Nick
Nick

Reputation: 45

R doubling list length when subsetting

I am currently trying to subset a list in R from a dataframe. My current attempt looks like:

list.level <- unique(buckets$group)
bucket.group <- vector("list",length(list.level))

for(i in list.level){
  bucket.group[[i]] <- subset(buckets$group,buckets$group == i)
}

However, instead of filling the list it seems to create a duplicate list of the same amount of rows, returning:

[[1]]
NULL

[[2]]
NULL

...

NULL

[[22]]
NULL

[[23]]
NULL

$A
[1] "A"

$C
[1] "C" "C" "C"

$D
[1] "D" "D" "D"

...

$AJ
[1] "AJ" "AJ" "AJ" "AJ" "AJ"

$AK
[1] "AK" "AK"

A should be filling into 1, C into 2, etc. etc. How do I get these to fill in the original rows rather than creating extra rows at the bottom of the list?

Upvotes: 0

Views: 68

Answers (3)

John Paul
John Paul

Reputation: 12664

I think the issue is with your for statement.

Your code is like this:

list.level<-letters[1:10]
> for(i in list.level) print(i)
[1] "a"
[1] "b"
[1] "c"
[1] "d"
[1] "e"
[1] "f"
[1] "g"
[1] "h"
[1] "i"
[1] "j"

It assigns each element in list.level to i, so i is a letter. When you do
bucket.group[[i]] <- subset(buckets$group,buckets$group == i) in the first iteration, i is a letter.
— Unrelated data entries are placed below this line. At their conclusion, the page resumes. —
/-- The granules of a segment's current checkpoint that hold a byte other than 0: byte of the map, bytes (R165). -/
def ckptBytes (g : Nat) (s : State) : List (Nat × Bytes) :=
  let d := tget (0, 0) s.die.ckpt g
  if d = (0, 0) then []
  else (s.media.pages.filter fun e => ownUnit e s && e.2.nsIdx = 0x3FF && e.2.lun / 2048 = g && e.2.seq = d.1).flatMap fun e =>
    ((List.range 4).map fun k => (33554432 * g + 16384 * (e.2.lun % 2048) + 4096 * k, (e.2.granule k).bytes)).filter fun b => !b.2.isEmpty

/-- Map entries from bytes of the map. -/
def entriesOf (l : List (Nat × Bytes)) : Tab (BitVec 40) :=
  l.foldl (fun t b => (b.2.zipIdx).foldl (fun t x =>
    tmod 0 ((b.1 + x.2) / 5) (· + BitVec.ofNat 40 (x.1.toNat * 256 ^ ((b.1 + x.2) % 5))) t) t) []

/-- The entries of a segment as its checkpoint holds them. The last bytes of an entry that straddles its end stand in the next segment's
(R164). -/
def ckptEntries (g : Nat) (s : State) : Tab (BitVec 40) :=
  let next := (ckptBytes (g + 1) s).filterMap fun b => if b.1 = 33554432 * (g + 1) then some (b.1, b.2.take 4) else none
  (entriesOf (ckptBytes g s ++ next)).filter fun e => segOf e.1 = g

/-- A segment's entries: from its checkpoint (`ok`), or from unit metadata, with the ring's records on top. An entry that straddles the
segment's end is replayed from the older of the two checkpoints. -/
def segBuild (g : Nat) (ok : Bool) (s : State) : Tab (BitVec 40) :=
  let start := (tget (0, 0) s.die.ckpt g).1
  let other := (tget (0, 0) s.die.ckpt (g + 1)).1
  let upto := tget 0 s.jnl.replayTo g
  let commits := ringCommits (min start other) upto s
  let last := 33554432 * (g + 1) / 5
  let run (a : Nat) (m : Tab (BitVec 40)) : Tab (BitVec 40) :=
    (List.range (upto - a)).foldl (fun m k => replayRec g commits m (ringRec (a + k) s)) m
  let base := if ok then ckptEntries g s else scanSegment g s
  let m := run start base
  if other < start && 33554432 * (g + 1) % 5 ≠ 0 then tset 0 last (tget 0 (run other base) last) m else m

/-- A lost acknowledged write is marked in the built map (R174). The delta is journaled, and a RELEASE for its slot, if no later
write holds it, so that the next restart does not find the loss again. -/
def applyLoss (x : Late) (s : State) : State :=
  let e := BitVec.ofNat 40 (setBit (mapGet x.midx s).toNat 36 true)
  let s1 := mapPut x.midx e s |> jWindow (recPlace none e x.midx) [] |> segCount (segOf x.midx) 1
              |> regAdd (pgFlc 0 + 0x270) 1
  if (slotGet x.slot s1).used then s1 else jWindow (recRelease x.slot) [] s1

/-- The updates that came while the segment was not built, in order (R174, R176). -/
def applyLate (g : Nat) (s : State) : State :=
  let mine := s.jnl.late.filter fun x => segOf x.midx = g
  let s1 := { s with jnl := { s.jnl with late := s.jnl.late.filter fun x => segOf x.midx ≠ g } }
  mine.foldl (fun s x =>
    if x.poison then applyLoss x s
    else mapUpdate x.midx x.entry x.seq s) s1

/-- A word of the ring that a running part needs cannot be read (R163). -/
def ringBadIn (a b : Nat) (s : State) : Bool := (List.range (min b s.die.head - a)).any fun k => ringBad (a + k) s.die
So it looks for a list element called bucket.group[["a"]] and does not find it, so it creates it and stores the data there. If instead you use seq_along

for(i in seq_along(list.level)) print(i)
[1] 1
[1] 2
[1] 3
[1] 4
[1] 5
[1] 6
[1] 7
[1] 8
[1] 9
[1] 10

now i will alway be a number and the code will do what you want.

So use seq_along instead.

Upvotes: 1

Manish Goel
Manish Goel

Reputation: 893

this should work:

list.level <- unique(buckets$group)
bucket.group <- vector("list",length(list.level))

for(i in 1:length(list.level)){
  bucket.group[[i]] <- subset(buckets$group,buckets$group == list.level[i])
}

Upvotes: 0

user31264
user31264

Reputation: 6727

Here is what is going on. Suppose your buckets$group is c("a","a","b","b").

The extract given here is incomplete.